**WHAT TO WORK ON**
Every entry below must be reproduced exactly.

**DATA EXCERPTS**
/-- The barrier of a level; BARDEPTH where the launch's gang depth lies below it (R27, R256). -/
def State.barLevel (s : State) (x : Focus) (level : Nat) (form : BarForm) (v : Option BarValue) : State :=
  match s.owner? x.w with
  | none => raisePlain s x .meeting cBARDEPTH
  | some o =>
    if o.launch.depth < level then raisePlain s x .meeting cBARDEPTH
    else
      let k : BarKey := match level with
        | 0 => .block o.block.id
        | 1 => .gang o.gang.id
        | 2 => .die o.level.id
        | _ => .grid o.launch.id
      s.barForm x k form none v

/-! ### BAR (R256) -/

/-- BAR. -/
def execBar (b : Bool) (s : State) : Out := meetInstr (.bar b) s fun x => s.barLevel x 0 .sync none
/-- BAR.ARRIVE. -/
def execBarArrive (b : Bool) (s : State) : Out := meetInstr (.barArrive b) s fun x => s.barLevel x 0 .arrive none
/-- BAR.WAIT. -/
def execBarWait (b : Bool) (s : State) : Out := meetInstr (.barWait b) s fun x => s.barLevel x 0 .wait none
/-- BAR.GANG. -/
def execBarGang (b : Bool) (s : State) : Out := meetInstr (.barGang b) s fun x => s.barLevel x 1 .sync none
/-- BAR.ARRIVE.GANG. -/
def execBarArriveGang (b : Bool) (s : State) : Out :=
  meetInstr (.barArriveGang b) s fun x => s.barLevel x 1 .arrive none
/-- BAR.WAIT.GANG. -/
def execBarWaitGang (b : Bool) (s : State) : Out := meetInstr (.barWaitGang b) s fun x => s.barLevel x 1 .wait none
/-- BAR.LVL: bits 63:2 of the scalar are ignored. -/
def execBarLvl (b : Bool) (sr : Fin 32) (s : State) : Out :=
  meetInstr (.barLvl b sr) s fun x => s.barLevel x (bits x.w.s[sr] 1 0) .sync none
/-- BAR.ARRIVE.LVL. -/
def execBarArriveLvl (b : Bool) (sr : Fin 32) (s : State) : Out :=
  meetInstr (.barArriveLvl b sr) s fun x => s.barLevel x (bits x.w.s[sr] 1 0) .arrive none
/-- BAR.WAIT.LVL. -/
def execBarWaitLvl (b : Bool) (sr : Fin 32) (s : State) : Out :=
  meetInstr (.barWaitLvl b sr) s fun x => s.barLevel x (bits x.w.s[sr] 1 0) .wait none

/-- A named barrier of the executing block. -/
def barNamed (i : Instr) (index : Fin 128) (count : Fin 17) (form : BarForm) (s : State) : Out :=
  meetInstr i s fun x => s.barForm x (.named x.w.block index) form (some count.val) none

/-- BAR bN, c. -/
def execBarNamed (b : Bool) (index : Fin 128) (count : Fin 17) (s : State) : Out :=
  barNamed (.barNamed b index count) index count .sync s
/-- BAR.ARRIVE bN, c. -/
def execBarArriveNamed (b : Bool) (index : Fin 128) (count : Fin 17) (s : State) : Out :=
  barNamed (.barArriveNamed b index count) index count .arrive s
/-- BAR.WAIT bN, c. -/
def execBarWaitNamed (b : Bool) (index : Fin 128) (count : Fin 17) (s : State) : Out :=
  barNamed (.barWaitNamed b index count) index count .wait s

/-! ### DBAR and XBAR (R350, R351) -/

/-- DBAR. -/
def execDbar (b : Bool) (s : State) : Out := meetInstr (.dbar b) s fun x => s.barLevel x 2 .sync none
/-- DBAR with a value. -/
def execDbarValue (b : Bool) (d v : Fin 32) (ty : BarTy) (op : RedOp) (s : State) : Out :=
  meetInstr (.dbarValue b d v ty op) s fun x => s.barLevel x 2 .sync (some ⟨d, x.w.s[v], ty, op⟩)
/-- XBAR. -/
def execXbar (b : Bool) (s : State) : Out := meetInstr (.xbar b) s fun x => s.barLevel x 3 .sync none
/-- XBAR with a value. -/
def execXbarValue (b : Bool) (d v : Fin 32) (ty : BarTy) (op : RedOp) (s : State) : Out :=
  meetInstr (.xbarValue b d v ty op) s fun x => s.barLevel x 3 .sync (some ⟨d, x.w.s[v], ty, op⟩)

/-- BARRIER_SWATH_RELEASE (R261): the fragments of a core group whose swath's time has come. -/
def State.swathRelease (s : State) (cg : Fin 64) : Option State :=
  let due := fun (f : Fragment) => match f.status with
    | .waiting (.swath d _) => d ≤ s.time
    | _ => false
  if s.warps.any fun w => cgOfCore w.core == cg && w.frags.any due then
    let go := fun (f : Fragment) => match f.status with
      | .waiting (.swath d after) => if d ≤ s.time then f.release s.clock s.time d after else f
      | _ => f
    let rel := fun (w : Warp) => if cgOfCore w.core == cg then { w with frags := w.frags.map go } else w
    some { s with warps := s.warps.map rel }
  else none

/-- BARRIER_SWATH_RELEASE. -/
def execBarrierSwathRelease (cg : Fin 64) (s : State) : Out := event s (s.swathRelease cg)

end Sys2Proof.Machine
end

**REPLY**
/-- The barrier of a level; BARDEPTH where the launch's gang depth lies below it (R27, R256). -/
def State.barLevel (s : State) (x : Focus) (level : Nat) (form : BarForm) (v : Option BarValue) : State :=
  match s.owner? x.w with
  | none => raisePlain s x .meeting cBARDEPTH
  | some o =>
    if o.launch.depth < level then raisePlain s x .meeting cBARDEPTH
    else
      let k : BarKey := match level with
        | 0 => .block o.block.id
        | 1 => .gang o.gang.id
        | 2 => .die o.level.id
        | _ => .grid o.launch.id
      s.barForm x k form none v

/-! ### BAR (R256) -/

/-- BAR. -/
def execBar (b : Bool) (s : State) : Out := meetInstr (.bar b) s fun x => s.barLevel x 0 .sync none
/-- BAR.ARRIVE. -/
def execBarArrive (b : Bool) (s : State) : Out := meetInstr (.barArrive b) s fun x => s.barLevel x 0 .arrive none
/-- BAR.WAIT. -/
def execBarWait (b : Bool) (s : State) : Out := meetInstr (.barWait b) s fun x => s.barLevel x 0 .wait none
/-- BAR.GANG. -/
def execBarGang (b : Bool) (s : State) : Out := meetInstr (.barGang b) s fun x => s.barLevel x 1 .sync none
/-- BAR.ARRIVE.GANG. -/
def execBarArriveGang (b : Bool) (s : State) : Out :=
  meetInstr (.barArriveGang b) s fun x => s.barLevel x 1 .arrive none
/-- BAR.WAIT.GANG. -/
def execBarWaitGang (b : Bool) (s : State) : Out := meetInstr (.barWaitGang b) s fun x => s.barLevel x 1 .wait none
/-- BAR.LVL: bits 63:2 of the scalar are ignored. -/
def execBarLvl (b : Bool) (sr : Fin 32) (s : State) : Out :=
  meetInstr (.barLvl b sr) s fun x => s.barLevel x (bits x.w.s[sr] 1 0) .sync none
/-- BAR.ARRIVE.LVL. -/
def execBarArriveLvl (b : Bool) (sr : Fin 32) (s : State) : Out :=
  meetInstr (.barArriveLvl b sr) s fun x => s.barLevel x (bits x.w.s[sr] 1 0) .arrive none
/-- BAR.WAIT.LVL. -/
def execBarWaitLvl (b : Bool) (sr : Fin 32) (s : State) : Out :=
  meetInstr (.barWaitLvl b sr) s fun x => s.barLevel x (bits x.w.s[sr] 1 0) .wait none

/-- A named barrier of the executing block. -/
def barNamed (i : Instr) (index : Fin 128) (count : Fin 17) (form : BarForm) (s : State) : Out :=
  meetInstr i s fun x => s.barForm x (.named x.w.block index) form (some count.val) none

/-- BAR bN, c. -/
def execBarNamed (b : Bool) (index : Fin 128) (count : Fin 17) (s : State) : Out :=
  barNamed (.barNamed b index count) index count .sync s
/-- BAR.ARRIVE bN, c. -/
def execBarArriveNamed (b : Bool) (index : Fin 128) (count : Fin 17) (s : State) : Out :=
  barNamed (.barArriveNamed b index count) index count .arrive s
/-- BAR.WAIT bN, c. -/
def execBarWaitNamed (b : Bool) (index : Fin 128) (count : Fin 17) (s : State) : Out :=
  barNamed (.barWaitNamed b index count) index count .wait s

/-! ### DBAR and XBAR (R350, R351) -/

/-- DBAR. -/
def execDbar (b : Bool) (s : State) : Out := meetInstr (.dbar b) s fun x => s.barLevel x 2 .sync none
/-- DBAR with a value. -/
def execDbarValue (b : Bool) (d v : Fin 32) (ty : BarTy) (op : RedOp) (s : State) : Out :=
  meetInstr (.dbarValue b d v ty op) s fun x => s.barLevel x 2 .sync (some ⟨d, x.w.s[v], ty, op⟩)
/-- XBAR. -/
def execXbar (b : Bool) (s : State) : Out := meetInstr (.xbar b) s fun x => s.barLevel x 3 .sync none
/-- XBAR with a value. -/
def execXbarValue (b : Bool) (d v : Fin 32) (ty : BarTy) (op : RedOp) (s : State) : Out :=
  meetInstr (.xbarValue b d v ty op) s fun x => s.barLevel x 3 .sync (some ⟨d, x.w.s[v], ty, op⟩)

/-- BARRIER_SWATH_RELEASE (R261): the fragments of a core group whose swath's time has come. -/
def State.swathRelease (s : State) (cg : Fin 64) : Option State :=
  let due := fun (f : Fragment) => match f.status with
    | .waiting (.swath d _) => d ≤ s.time
    | _ => false
  if s.warps.any fun w => cgOfCore w.core == cg && w.frags.any due then
    let go := fun (f : Fragment) => match f.status with
      | .waiting (.swath d after) => if d ≤ s.time then f.release s.clock s.time d after else f
      | _ => f
    let rel := fun (w : Warp) => if cgOfCore w.core == cg then { w with frags := w.frags.map go } else w
    some { s with warps := s.warps.map rel }
  else none

/-- BARRIER_SWATH_RELEASE. -/
def execBarrierSwathRelease (cg : Fin 64) (s : State) : Out := event s (s.swathRelease cg)

end Sys2Proof.Machine
end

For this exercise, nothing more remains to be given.